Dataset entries
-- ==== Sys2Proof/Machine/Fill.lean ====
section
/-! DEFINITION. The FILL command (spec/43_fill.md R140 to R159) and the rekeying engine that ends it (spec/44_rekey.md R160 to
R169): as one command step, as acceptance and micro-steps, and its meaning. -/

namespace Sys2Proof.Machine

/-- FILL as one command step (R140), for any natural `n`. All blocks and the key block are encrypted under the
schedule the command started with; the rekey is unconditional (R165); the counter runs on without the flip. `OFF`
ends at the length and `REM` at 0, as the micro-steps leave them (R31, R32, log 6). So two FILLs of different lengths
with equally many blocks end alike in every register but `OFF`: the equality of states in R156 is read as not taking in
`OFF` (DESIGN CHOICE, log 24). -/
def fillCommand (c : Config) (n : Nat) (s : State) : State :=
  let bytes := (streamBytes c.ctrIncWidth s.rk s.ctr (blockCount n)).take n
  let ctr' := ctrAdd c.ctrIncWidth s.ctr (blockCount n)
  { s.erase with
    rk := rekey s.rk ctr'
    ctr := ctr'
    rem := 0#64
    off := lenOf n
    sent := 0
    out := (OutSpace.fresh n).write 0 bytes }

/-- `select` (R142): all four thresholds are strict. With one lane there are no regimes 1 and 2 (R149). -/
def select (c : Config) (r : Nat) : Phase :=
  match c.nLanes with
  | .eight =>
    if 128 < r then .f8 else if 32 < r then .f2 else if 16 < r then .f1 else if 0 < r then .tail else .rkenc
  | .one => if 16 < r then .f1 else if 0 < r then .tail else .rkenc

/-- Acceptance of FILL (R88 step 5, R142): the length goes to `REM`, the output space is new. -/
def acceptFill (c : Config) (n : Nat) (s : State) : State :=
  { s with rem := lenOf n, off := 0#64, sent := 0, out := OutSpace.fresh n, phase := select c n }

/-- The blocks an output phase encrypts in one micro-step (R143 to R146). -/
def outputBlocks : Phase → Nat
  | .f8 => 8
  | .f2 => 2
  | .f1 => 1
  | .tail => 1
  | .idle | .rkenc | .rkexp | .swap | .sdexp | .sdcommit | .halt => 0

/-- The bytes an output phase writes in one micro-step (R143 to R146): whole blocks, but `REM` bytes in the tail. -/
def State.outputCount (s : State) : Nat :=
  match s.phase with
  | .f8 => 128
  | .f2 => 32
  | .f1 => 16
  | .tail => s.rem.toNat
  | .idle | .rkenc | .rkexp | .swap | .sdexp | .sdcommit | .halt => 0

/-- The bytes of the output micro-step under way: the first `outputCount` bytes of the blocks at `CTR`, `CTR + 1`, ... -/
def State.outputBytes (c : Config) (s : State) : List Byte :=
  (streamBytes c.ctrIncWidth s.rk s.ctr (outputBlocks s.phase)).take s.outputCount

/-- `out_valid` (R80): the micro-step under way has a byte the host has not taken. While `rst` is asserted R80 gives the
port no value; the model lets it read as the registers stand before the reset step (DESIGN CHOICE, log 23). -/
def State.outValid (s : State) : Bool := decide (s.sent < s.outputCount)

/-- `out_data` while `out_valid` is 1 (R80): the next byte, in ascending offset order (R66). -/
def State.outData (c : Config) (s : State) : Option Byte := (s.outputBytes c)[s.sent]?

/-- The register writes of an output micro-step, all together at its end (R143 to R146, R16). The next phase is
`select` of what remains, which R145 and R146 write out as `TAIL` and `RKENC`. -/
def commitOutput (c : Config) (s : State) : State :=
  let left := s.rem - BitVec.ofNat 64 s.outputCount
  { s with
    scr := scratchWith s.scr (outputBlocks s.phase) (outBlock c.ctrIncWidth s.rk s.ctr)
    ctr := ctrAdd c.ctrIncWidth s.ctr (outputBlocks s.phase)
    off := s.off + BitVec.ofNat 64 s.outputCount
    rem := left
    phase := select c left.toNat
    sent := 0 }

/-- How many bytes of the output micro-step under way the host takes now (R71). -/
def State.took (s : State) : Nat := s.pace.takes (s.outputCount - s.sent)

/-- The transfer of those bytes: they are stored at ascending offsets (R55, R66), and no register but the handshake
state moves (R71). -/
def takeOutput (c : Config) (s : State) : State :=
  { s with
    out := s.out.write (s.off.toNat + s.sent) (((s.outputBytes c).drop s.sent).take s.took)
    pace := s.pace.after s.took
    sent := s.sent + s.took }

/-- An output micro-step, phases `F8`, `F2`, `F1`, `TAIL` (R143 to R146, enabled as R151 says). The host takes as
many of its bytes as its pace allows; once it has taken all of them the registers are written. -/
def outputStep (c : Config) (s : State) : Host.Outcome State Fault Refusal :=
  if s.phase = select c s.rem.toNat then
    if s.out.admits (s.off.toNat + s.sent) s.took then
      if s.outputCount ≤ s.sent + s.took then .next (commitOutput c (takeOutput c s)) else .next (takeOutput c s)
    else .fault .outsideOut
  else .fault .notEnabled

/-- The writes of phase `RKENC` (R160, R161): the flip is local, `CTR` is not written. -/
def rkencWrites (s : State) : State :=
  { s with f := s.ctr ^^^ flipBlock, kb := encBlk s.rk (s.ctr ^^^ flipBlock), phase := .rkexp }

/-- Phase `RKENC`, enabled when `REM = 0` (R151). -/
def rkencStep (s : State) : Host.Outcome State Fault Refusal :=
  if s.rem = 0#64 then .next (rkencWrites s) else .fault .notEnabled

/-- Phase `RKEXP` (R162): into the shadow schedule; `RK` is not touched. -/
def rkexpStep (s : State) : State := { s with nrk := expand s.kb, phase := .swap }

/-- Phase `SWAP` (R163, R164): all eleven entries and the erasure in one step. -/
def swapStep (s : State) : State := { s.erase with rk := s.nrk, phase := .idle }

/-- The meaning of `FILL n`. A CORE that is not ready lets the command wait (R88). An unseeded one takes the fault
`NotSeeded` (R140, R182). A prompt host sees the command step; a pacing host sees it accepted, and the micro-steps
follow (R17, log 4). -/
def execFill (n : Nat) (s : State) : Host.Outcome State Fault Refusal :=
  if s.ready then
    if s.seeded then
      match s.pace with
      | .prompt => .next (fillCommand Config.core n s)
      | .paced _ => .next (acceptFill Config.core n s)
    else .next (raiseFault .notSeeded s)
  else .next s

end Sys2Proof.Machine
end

## Task to complete
Output the records above exactly, from their first line through the line that contains "ctr := ctr'", and add nothing.

## Solution for this task
-- ==== Sys2Proof/Machine/Fill.lean ====
section
/-! DEFINITION. The FILL command (spec/43_fill.md R140 to R159) and the rekeying engine that ends it (spec/44_rekey.md R160 to
R169): as one command step, as acceptance and micro-steps, and its meaning. -/

namespace Sys2Proof.Machine

/-- FILL as one command step (R140), for any natural `n`. All blocks and the key block are encrypted under the
schedule the command started with; the rekey is unconditional (R165); the counter runs on without the flip. `OFF`
ends at the length and `REM` at 0, as the micro-steps leave them (R31, R32, log 6). So two FILLs of different lengths
with equally many blocks end alike in every register but `OFF`: the equality of states in R156 is read as not taking in
`OFF` (DESIGN CHOICE, log 24). -/
def fillCommand (c : Config) (n : Nat) (s : State) : State :=
  let bytes := (streamBytes c.ctrIncWidth s.rk s.ctr (blockCount n)).take n
  let ctr' := ctrAdd c.ctrIncWidth s.ctr (blockCount n)
  { s.erase with
    rk := rekey s.rk ctr'
    ctr := ctr'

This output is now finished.